Problem details.
In the entries that follow, which lines hold the string "isEmpty"? List them.

-----

-- ==== Sys2Proof/Machine/EvNet.lean ====
section
/-! DEFINITION. The events of the package network (R223 to R231, R238, R239), of the host link (R232 to R234, R455) and of
the domain (R236, R237, R355). -/

namespace Sys2Proof.Machine

/-! ## Drop and replay (R224 to R226, R230) -/

/-- NET_ENTRY_RECEIVE (R224, R226, R230). -/
def execNetEntryReceive (k : Nat) (room crcOk : Bool) (idErr : Fin 3) (s : State) : Host.Outcome State Fault Refusal :=
  .next (receiveHead s k room crcOk idErr.val)

/-- The refused entry and every later one of its window are sent again, in order, with their original bits (R225, R239). -/
def resendWindow (s : State) (k : Nat) (c : Chan) : State :=
  let (s, w) := c.window.foldl (fun (r : State × List NetEntry) e =>
    let (s, e) := sendEntry r.1 c.links e
    (s, r.2 ++ [e])) (s, [])
  { s with chans := s.chans.put k { c with wait := none, window := w } }

/-- NET_RESEND (R225): the wait is over. -/
def execNetResend (k : Nat) (s : State) : Host.Outcome State Fault Refusal :=
  .next (match s.chans.find? k with
    | some c => if c.wait.isSome then resendWindow (takeTurn s k) k { c with turn := s.seq } else s
    | none => s)

/-- NET_ACK_TIMEOUT (R225): the entry counts as refused. -/
def execNetAckTimeout (k : Nat) (s : State) : Host.Outcome State Fault Refusal :=
  .next (match s.chans.find? k with
    | some c => if c.wait.isNone && !c.window.isEmpty then refuseHead (takeTurn s k) k else s
    | none => s)

/-! ## Deadlock and the escape class (R227, R228) -/

/-- The head of a channel stands in an input buffer and cannot move: it is not lost, its sender does not wait to send it again, and
it is in no escape buffer, where no packet waits in a cycle (R227, R228). -/
def Chan.stuck (c : Chan) : Bool :=
  match c.window with
  | e :: _ => !e.lost && c.wait.isNone && !c.escape
  | [] => false

/-- DEADLOCK_PROBE (R227). -/
def execDeadlockProbe (k : Nat) (s : State) : Host.Outcome State Fault Refusal :=
  .next { s with chans := s.chans.modify k fun c => if c.stuck then { c with probing := true } else c }

/-- One synchronised step of a cycle of packets that stand in different places: each takes the place that the next one vacates. -/
def stepCycle (s : State) (ks : List Nat) : State :=
  let cs := ks.filterMap s.chans.find?
  let places := cs.map (·.place)
  if cs.length = ks.length ∧ (cs.all Chan.stuck && (places.eraseDups == places)) = true then
    fillEscape ((ks.zip (places.drop 1 ++ places.take 1)).foldl (fun s (k, p) =>
      { s with chans := s.chans.modify k fun c => { c with place := p, steps := c.steps + 1 } }) s)
  else s

/-- PROBE_RETURN (R227): the packets on the cycle move; sequence numbers stay. -/
def execProbeReturn (k : Nat) (cycle : List Nat) (s : State) : Host.Outcome State Fault Refusal :=
  .next (match s.chans.find? k with
    | some c =>
      if c.probing then
        let s := { s with chans := s.chans.modify k fun c => { c with probing := false } }
        stepCycle s (k :: cycle).eraseDups
      else s
    | none => s)

/-- PROBE_LOST (R227). -/
def execProbeLost (k : Nat) (s : State) : Host.Outcome State Fault Refusal :=
  .next { s with chans := s.chans.modify k fun c => { c with probing := false } }

/-- NET_CONTROL_WRITE (R223), after the host's earlier posted writes. -/
def execNetControlWrite (off : Nat) (v : BitVec 64) (s : State) : Host.Outcome State Fault Refusal :=
  .next (writeNetReg (drainHost s) off v.toNat)

/-! ## Link error injectors (R238, R239) -/

/-- INJECTOR_ARM (R239), after the host's earlier posted writes. -/
def execInjectorArm (i : Nat) (s : State) : Host.Outcome State Fault Refusal :=
  .next (let s := drainHost s; if i < 24 then armInjector s i else s)

/-- INJECTOR_FIRE (R239): the flit at which COUNT reaches NTH is the head of a channel that is sent again over link i. A flit that is
sent for the first time meets the injector in the step of its word. -/
def execInjectorFire (i k : Nat) (s : State) : Host.Outcome State Fault Refusal :=
  .next (
    let j := injectorOf s i
    match s.chans.find? k with
    | some c =>
      if j.arm && j.count + 1 == j.nth && c.wait.isSome && c.links.contains i then
        resendWindow (takeTurn s k) k { c with turn := s.seq }
      else s
    | none => s)

/-! ## The host link (R232, R233) -/

/-- HOST_POSTED_WRITE (R233): with the relaxed-ordering attribute it is not held; any other write waits until the
earlier ones are performed. -/
def execHostPostedWrite (off : Nat) (data : List Byte) (relaxed : Bool) (s : State) :
    Host.Outcome State Fault Refusal :=
  .next (
    let h : HostWrite := { pa := barTwo s off, data := data, relaxed := relaxed }
    if relaxed then performHostWrite s h else { s with hostWrites := s.hostWrites ++ [h] })

/-- Free bytes (log 8). -/
def freshBytes : Nat → State → State × List Byte
  | 0, s => (s, [])
  | n + 1, s =>
    let (w, s) := freshWord s
    let (s, bs) := freshBytes n s
    (s, BitVec.ofNat 8 w.toNat :: bs)

/-- What a BAR2 read returns of one sector: all ones where nothing is stored; what poison reads as is not stated. -/
def hostReadPart (s : State) (p n : Nat) : State × List Byte :=
  if storedAt s p then
    let (s, d) := readSector s none p n (hostNl s p) 2
    if d.isPoison then freshBytes n s else (s, d.data)
  else if classOf p = 8 then (s, List.replicate n 0)
  else (s, List.replicate n 0xFF)

/-- A read through BAR2. -/
def hostReadMem (s : State) (off n : Nat) : State × List Byte :=
  (sectorParts (barTwo s off) n).foldl (fun (s, bs) (p, k) => let (s, b) := hostReadPart s p k; (s, bs ++ b)) (s, [])

/-- Where host reads of BAR0 begin in the numbering of HOST_READ: BAR2 offsets lie below it. -/
def barZero : Nat := 2 ^ 40

/-- HOST_READ (R233): it completes after every earlier posted write. -/
def execHostRead (off n : Nat) (s : State) : Host.Outcome State Fault Refusal :=
  .next (
    let s := drainHost s
    let (s, bs) := if off < barZero then hostReadMem s off n else (s, leBytes n (devRead s (off - barZero) n))
    { s with replies := s.replies ++ [{ off := off, data := bs }] })

/-- DEVICE_REGISTER_ACCESS (R455): a write by the host, after its earlier posted writes. -/
def execDeviceRegisterAccess (off size : Nat) (v : BitVec 128) (s : State) :
    Host.Outcome State Fault Refusal :=
  .next (devWrite (drainHost s) true off size v.toNat)

/-- HOST_EGRESS (R234): the oldest write leaves, and is performed in host memory. -/
def execHostEgress (s : State) : Host.Outcome State Fault Refusal := .next (egressOne s)

/-! ## The domain (R236, R237, R355) -/

/-- The local ASID under which an admission entry lets a remote address space in (R237). An entry whose context slot is not
valid supplies none and admits nothing (DESIGN CHOICE, log 41). -/
def admittedAs (s : State) (pkg asid : Nat) : Option Nat :=
  (List.range 256).findSome? fun i =>
    let e := (s.admitRegs.getD 0 i).toNat
    let c := ctxOf s (bitsOf e 37 32)
    if bitOf e 0 && bitsOf e 63 48 == asid && bitsOf e 46 40 == pkg && c.valid then some c.asid else none

/-- The local place of a class-0xC address (R236). -/
def peerLocal (pa : Nat) : Nat :=
  let die := bitsOf pa 39 38
  let off := bitsOf pa 36 0
  if bitOf pa 37 then 8 * 2 ^ 48 + die * 2 ^ 46 + off else die * 2 ^ 48 + off

/-- The layout that a sector has, under which a peer's access goes (log 13). -/
def ownNl (s : State) (pa : Nat) : Nat := let e := s.sectors.getD .clean (pa / 64); if e.nl = 8 then 0 else e.nl

/-- A peer reads bytes. -/
def peerRead (s : State) (who p n : Nat) : State × List Byte :=
  (sectorParts p n).foldl (fun (s, bs) (q, k) =>
    if storedAt s q then
      let (s, d) := readSector s (some who) q k (ownNl s q) 2
      (s, bs ++ d.data)
    else (s, bs ++ List.replicate k 0)) (s, [])

/-- A peer writes bytes. -/
def peerWrite (s : State) (who p : Nat) (bs : List Byte) : State :=
  (sectorParts p bs.length).foldl (fun s (q, n) =>
    if storedAt s q then writeSector s (some who) q ((bs.drop (q - p)).take n) (ownNl s q) 2 else s) s

/-- A peer's atomic executes at home (R218); poison is left as it is (R261). -/
def peerAtomic (s : State) (who p : Nat) (op : AtomOp) (sz : MSize) (x : BitVec 64) : State × List Byte :=
  if !storedAt s p || p % sz.bytes != 0 || !op.sizes.contains sz then (s, [])
  else
    let (s, d) := readSector s (some who) p sz.bytes (ownNl s p) 2
    if d.isPoison then (s, d.data)
    else
      (uncounted s (writeSector s (some who) p (leBytes sz.bytes (atomValue op sz (leNat d.data) x.toNat)) (ownNl s p) 2), d.data)

/-- A peer's compare-and-swap executes at home (R262). -/
def peerCas (s : State) (who p : Nat) (sz : MSize) (old new : BitVec 64) : State × List Byte :=
  let n := sz.bytes
  if !storedAt s p || p % n != 0 || !(sz == .b32 || sz == .b64) then (s, [])
  else
    let (s, d) := readSector s (some who) p n (ownNl s p) 2
    if d.isPoison || leNat d.data != old.toNat % 2 ^ (8 * n) then (s, d.data)
    else (uncounted s (writeSector s (some who) p (leBytes n new.toNat) (ownNl s p) 2), d.data)

/-- A peer asks for a lease: it is granted with the line's data when nothing else holds one (R356). -/
def peerLease (s : State) (who p : Nat) : State × List Byte :=
  if (leaseOn s (p / 128)).isSome || !storedAt s p then (s, [])
  else
    let s := reachHome s (some who) p
    (grantLease s who (p / 128), s.mem.bytes (p / 128 * 128) 128)

/-- What is served to a peer, which reaches the home as agent 256 + PKG. -/
def peerServe (s : State) (pkg p : Nat) : PeerOp → State × List Byte
  | .read n => peerRead s (256 + pkg) p n
  | .write bs => (peerWrite s (256 + pkg) p bs, [])
  | .atomic op sz x => peerAtomic s (256 + pkg) p op sz x
  | .cas sz old new => peerCas s (256 + pkg) p sz old new
  | .lease => peerLease s (256 + pkg) p

/-- The reply to a peer crosses the domain link towards it (R235, R239): payload flips that its CRC has not seen come with it, bit f
of the packet being bit f - 72 of its data. -/
def replyOver (s : State) (pkg : Nat) (bs : List Byte) : State × List Byte :=
  if s.injectors.isEmpty then (s, bs)
  else
    let link := 8 + Config.domainLink pkg % 16
    let (s, flips) := sendPacket (256 + link) none (Config.packetFlits false true) [link] (s.injectors.length + 1) s
    let mine := flips.filter fun f => 72 ≤ f && f < 72 + 8 * bs.length
    (s, leBytes bs.length (flipBits (leNat bs) (mine.map (· - 72))))

/-- PEER_REQUEST (R237): a request that an entry admits is served under that entry's ASID; any other returns refused. -/
def execPeerRequest (pkg asid pa : Nat) (op : PeerOp) (s : State) : Host.Outcome State Fault Refusal :=
  .next (
    let who := admittedAs s pkg asid
    let (s, bs) := if who.isSome then peerServe s pkg (peerLocal pa) op else (s, [])
    let (s, bs) := replyOver s pkg bs
    { s with peerReplies := s.peerReplies ++ [{ pkg := pkg, asid := who, data := bs }] })

/-- PEER_UNREACHABLE (R355). -/
def execPeerUnreachable (pkg : Nat) (down : Bool) (s : State) : Host.Outcome State Fault Refusal :=
  .next { s with peersDown := if down then (if s.peersDown.contains pkg then s.peersDown else s.peersDown ++ [pkg])
                              else s.peersDown.filter (· != pkg) }

end Sys2Proof.Machine
end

-----

Completed task.
    | some c => if c.wait.isNone && !c.window.isEmpty then refuseHead (takeTurn s k) k else s
  if s.injectors.isEmpty then (s, bs)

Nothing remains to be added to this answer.